Twenty five years or so ago I saw a standoff scale of a B&S engine in about 1/3 scale at a tractor show in Kansas. I think it was a composite of several different models to make it easier to build. He ran it for several hours at the show. Very steady runner. I always lusted after that engine, although at the time I did not have the skill, time or tools to build it.

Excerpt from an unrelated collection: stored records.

/-- O3. The ROM word of every opcode byte is instr | mode << 6 | base << 10 | pen << 13 of its entry, and is the
word in the table of R65. (R59) -/
def Obligations.RomWords : Prop :=
  ∀ op : Byte,
    lutWord op = ((lutEntry op).instr ||| (modeTag (lutEntry op).mode <<< 6) ||| ((lutEntry op).base <<< 10) |||
      (penaltyTag (lutEntry op).pen <<< 13)) ∧
    romWords[op.toNat]? = some (lutWord op)

/-- O4. There are 105 illegal opcode bytes; each decodes to the placeholder with its own byte and has the LUT entry
instr 56, mode Implied, base 2, pen 0; every other byte decodes to a handler numbered 0 to 55. (30_encoding.md R64,
30_encoding.md R65) -/
def Obligations.IllegalOpcodes : Prop :=
  illegalBytes.length = 105 ∧ ∀ op : Byte,
    (illegalBytes.contains op.toNat = true →
      decodeOpcode op 0 0 = .ill op ∧ lutEntry op = ⟨56, .implied, 2, .none⟩) ∧
    (illegalBytes.contains op.toNat = false → instrId (decodeOpcode op 0 0) < 56)

/-- O5. A word of each family, written out from the opcode map and the operand rules, decodes to the instruction it
stands for. (30_encoding.md R57, 30_encoding.md R65) -/
def Obligations.DecodeSampleWords : Prop :=
  decode [0xA9, 0x80] = .ok (.lda (.imm 0x80), []) ∧
    decode [0x9D, 0xFF, 0x02] = .ok (.sta (.absX 0x02FF), []) ∧
    decode [0xBA] = .ok (.tsx, []) ∧
    decode [0x71, 0x40] = .ok (.adc (.indY 0x40), []) ∧
    decode [0xE6, 0x10] = .ok (.inc (.zp 0x10), []) ∧
    decode [0x7E, 0xFF, 0x02] = .ok (.ror (.mem (.absX 0x02FF)), []) ∧
    decode [0x4A] = .ok (.lsr .acc, []) ∧
    decode [0xD0, 0xFE] = .ok (.bne 0xFE, []) ∧
    decode [0x6C, 0xFF, 0x02] = .ok (.jmp (.ind 0x02FF), []) ∧
    decode [0x20, 0x00, 0x07] = .ok (.jsr 0x0700, []) ∧
    decode [0x28] = .ok (.plp, []) ∧
    decode [0x00, 0xEA] = .ok (.brk, [0xEA]) ∧
    decode [0x9C] = .ok (.ill 0x9C, [])

/-- O6. Whatever the opcode byte and the two bytes after it, decoding succeeds; the instruction's length depends on
the opcode byte alone, is 1, 2 or 3 by its mode, and as many bytes are consumed. (R72) -/
def Obligations.EveryOpcodeDecodes : Prop :=
  ∀ (op b1 b2 : Byte) (rest : List Byte), ∃ i : Instr,
    decode (op :: b1 :: b2 :: rest) = .ok (i, (op :: b1 :: b2 :: rest).drop i.length) ∧
    i.length = opcodeLength op ∧
    i.length = (match i.mode with
      | .implied | .accumulator => 1
      | .absolute | .absoluteX | .absoluteY | .indirect => 3
      | _ => 2)

/-- O7. If the bytes the port answers from PC on (the addresses wrapping mod 65536) decode to an instruction, then
the step is the meaning of that instruction, in the state in which those bytes have been read in order as the step's
first accesses and nothing else has changed but the counter, which is 0. (40_step_and_addressing.md R70,
40_step_and_addressing.md R71, 40_step_and_addressing.md R75) -/
def Obligations.StepRunsDecoded : Prop :=
  ∀ (s : State) (bs : List Byte) (i : Instr), decode bs = .ok (i, []) → Answers s s.portSeq s.pc bs →
    step s = exec i { s with cycles := 0, bus := fetchReads s.pc bs, portSeq := s.portSeq + bs.length }

/-- O8. With ILLEGAL_OPCODE_POLICY = NOP every step from every state answers a next state; under no parameters does
a step fault. (00_scope.md R9, 45_stack_flags_system.md R194, 60_exceptions.md R210) -/
def Obligations.StepCompletes : Prop :=
  (∀ (s : State) (f : Fault), step s ≠ .fault f) ∧
    ∀ s : State, s.cfg.illegalPolicy = .nop → ∃ t, step s = .next t

/-- O9. With ILLEGAL_OPCODE_POLICY = REFUSE a step is refused, with the opcode byte, if the byte the port answers at
PC is an illegal opcode, and completes otherwise. (40_step_and_addressing.md R73, 45_stack_flags_system.md R195) -/
def Obligations.RefusePolicy : Prop :=
  ∀ s : State, s.cfg.illegalPolicy = .refuse →
    (illegalBytes.contains (s.answer s.pc).toNat = true → step s = .refused (.illegalOpcode (s.answer s.pc))) ∧
    (illegalBytes.contains (s.answer s.pc).toNat = false → ∃ t, step s = .next t)

/-- O10. The accesses of a completed step begin with reads of the instruction's bytes in rising order from PC, the
opcode first, as many as the opcode's length; every other access comes after them. (40_step_and_addressing.md R71,
40_step_and_addressing.md R76, 20_memory.md R53) -/
def Obligations.FetchComesFirst : Prop :=
  ∀ s t : State, step s = .next t → ∃ (bs : List Byte) (others : List Access),
    t.bus = fetchReads s.pc bs ++ others ∧ bs.head? = some (s.answer s.pc) ∧
    bs.length = opcodeLength (s.answer s.pc)

/-- O11. The number of accesses of a completed step is the entry of the column acc of R65 for the opcode byte the
port answers at PC: no dummy access is made. (20_memory.md R48, 30_encoding.md R65, 40_step_and_addressing.md R95,
40_step_and_addressing.md R97) -/
def Obligations.AccessCounts : Prop :=
  ∀ s t : State, step s = .next t → accessCounts[(s.answer s.pc).toNat]? = some t.bus.length

/-- O12. After a completed step the cycle counter holds at most 7 under CYCLE_MODEL = TABLE and at most 6 under
ACCESS_COUNT, whatever its width. (40_step_and_addressing.md R96) -/
def Obligations.CycleBound : Prop :=
  ∀ s t : State, step s = .next t →
    (s.cfg.cycleModel = .table → t.cycles ≤ 7) ∧ (s.cfg.cycleModel = .accessCount → t.cycles ≤ 6)

/-- O13. When an instruction completes, the counter holds its base cost plus its page-cross or branch penalty under
TABLE, and the accesses made plus the same penalty under ACCESS_COUNT, modulo 2 to the counter's width.
(30_encoding.md R60, 30_encoding.md R61, 40_step_and_addressing.md R92, 40_step_and_addressing.md R93,
40_step_and_addressing.md R94, 40_step_and_addressing.md R95) -/
def Obligations.CostOfEveryInstruction : Prop :=
  ∀ (i : Instr) (s t : State), exec i s = .next t → Costs s t (baseCost (costClass i) i.mode) (penalty i s)

/-- O14. If memory is canonical, the counter has at least 3 bits and holds at most 7, the last transaction made at
most 6 accesses, and bits 4 and 5 of P are those of P_RESET, then the same holds after a completed step.
(10_state.md R26, 20_memory.md R40, 40_step_and_addressing.md R96) -/
def Obligations.StepKeepsInv : Prop :=
  ∀ s t : State, Inv s → step s = .next t → Inv t

/-- O15. State.reset meets the invariant that every step keeps (its memory and parameters are the model's choice,
log entries 2 to 4). (10_state.md R26, 70_reset_and_hazards.md R231) -/
def Obligations.ResetInv : Prop :=
  Inv State.reset

/-- O16. From power-on with any parameters R11 allows, however resets, steps and writes to memory by other agents
follow one another, the invariant holds. (10_state.md R26, 60_exceptions.md R225, 70_reset_and_hazards.md R230,
70_reset_and_hazards.md R235) -/
def Obligations.ReachableInv : Prop :=
  ∀ s : State, Reachable s → Inv s

/-- O17. Neither a step, nor a reset, nor a write by another agent changes the block's parameters or the port it is
bound to. (00_scope.md R6, 00_scope.md R11, 10_state.md R37) -/
def Obligations.ParametersFixed : Prop :=
  ∀ (tr : Transaction) (s t : State), transact tr s = .next t → t.cfg = s.cfg

/-- O18. At power-on A, X and Y are 0, SP is 0xFD, PC is 0, P is P_RESET (0x24 or 0x34), the cycle counter is 0 and
no access has been made. (R39) -/
def Obligations.PowerOnState : Prop :=
  ∀ cfg : Config, ((State.powerOn cfg).a = 0x00 ∧ (State.powerOn cfg).x = 0x00 ∧ (State.powerOn cfg).y = 0x00 ∧
    (State.powerOn cfg).sp = 0xFD ∧ (State.powerOn cfg).pc = 0x0000 ∧ (State.powerOn cfg).cycles = 0 ∧
    (State.powerOn cfg).bus = []) ∧
    (cfg.pReset = .p24 → (State.powerOn cfg).p = 0x24) ∧ (cfg.pReset = .p34 → (State.powerOn cfg).p = 0x34)

/-- O19. Reset always completes; it makes exactly two accesses, reads of 0xFFFC and then 0xFFFD; PC is the little-
endian word of the two bytes answered, A, X and Y are 0, SP is 0xFD, P is P_RESET, the cycle counter is 0, and
memory and the parameters are unchanged. (R232, R233) -/
def Obligations.ResetTransaction : Prop :=
  ∀ s : State, ∃ (t : State) (lo hi : Byte), transact .reset s = .next t ∧
    t.bus = [.read 0xFFFC lo, .read 0xFFFD hi] ∧ t.pc.toNat = hi.toNat * 256 + lo.toNat ∧
    lo = s.answer 0xFFFC ∧ hi = { s with portSeq := s.portSeq + 1 }.answer 0xFFFD ∧
    t.a = 0x00 ∧ t.x = 0x00 ∧ t.y = 0x00 ∧ t.sp = 0xFD ∧ t.cycles = 0 ∧ t.cfg = s.cfg ∧ t.mem = s.mem ∧
    (s.cfg.pReset = .p24 → t.p = 0x24) ∧ (s.cfg.pReset = .p34 → t.p = 0x34)

/-- O20. Behind a plain RAM port, two resets of blocks with the same parameters and the same two vector bytes give
the same observable registers, whatever came before. (70_reset_and_hazards.md R235) -/
def Obligations.ResetRepeats : Prop :=
  ∀ s s' : State, PlainRam s → s'.cfg = s.cfg →
    memRead s'.mem 0xFFFC = memRead s.mem 0xFFFC → memRead s'.mem 0xFFFD = memRead s.mem 0xFFFD →
    s'.resetTransaction.observe = s.resetTransaction.observe

/-- O21. The reset transaction of a block just built with the standard parameters gives State.reset. That an
unlisted byte reads 0x00, that P_RESET is 0x24 and that the port is plain RAM are the model's choice (log entries 2,
3 and 4). (10_state.md R39, 70_reset_and_hazards.md R231, 70_reset_and_hazards.md R232) -/
def Obligations.ResetState : Prop :=
  transact .reset (State.powerOn .standard) = .next State.reset

/-- O22. ZeroPage, ZeroPageX and ZeroPageY give the operand byte, plus X or Y mod 256, as an address in page 0; they
never set crossed and make no pointer read. (40_step_and_addressing.md R82, 40_step_and_addressing.md R83,
40_step_and_addressing.md R84) -/
def Obligations.ZeroPageModes : Prop :=
  ∀ (z : Byte) (s : State),
    (resolve (.zp z) s).ea.toNat = z.toNat ∧
    (resolve (.zpX z) s).ea.toNat = (z.toNat + s.x.toNat) % 256 ∧
    (resolve (.zpY z) s).ea.toNat = (z.toNat + s.y.toNat) % 256 ∧
    ((resolve (.zp z) s).crossed = false ∧ (resolve (.zpX z) s).crossed = false ∧
      (resolve (.zpY z) s).crossed = false) ∧
    ((resolve (.zp z) s).state = s ∧ (resolve (.zpX z) s).state = s ∧ (resolve (.zpY z) s).state = s)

Your build may have some influence on one my next builds. It's not fair for you to bring up such old fond memories.

Gail in NM


 
Gail,
Old memories are one of the things that drew me to this particular engine. When I was around 6 or 7 or so, my granddad had a reel type lawnmower with a similar if not identical Briggs engine and when we would visit on lazy Spring or Summer Sunday afternoons I would beg him to let me try to start it. Figuring the chances of me actually doing it were pretty slim he would set it out in the yard and let me go at it. Well the day finally came when a pull of the starter rope brought the engine to life and I was thrilled as the rest of the family sitting on the back porch turned to look and share in this (to me) monumental event. The downside was that noone had ever told me how to turn it off once it started, though I had seen my dad and granddad push the little metal thingy against the spark plug to ground it (though preferably with one's' shoe or the wooden handle of of the pull cord). Needless to say, the finer points of grounding the plug escaped me and I simply used my finger instead, whereupon I got that shock that some 50 years later I still haven't forgotten !! No harm done, and a good lesson learned... obviously it didn't deter me from a love of all things mechanical, but that was my introduction to the B & S 6S. :)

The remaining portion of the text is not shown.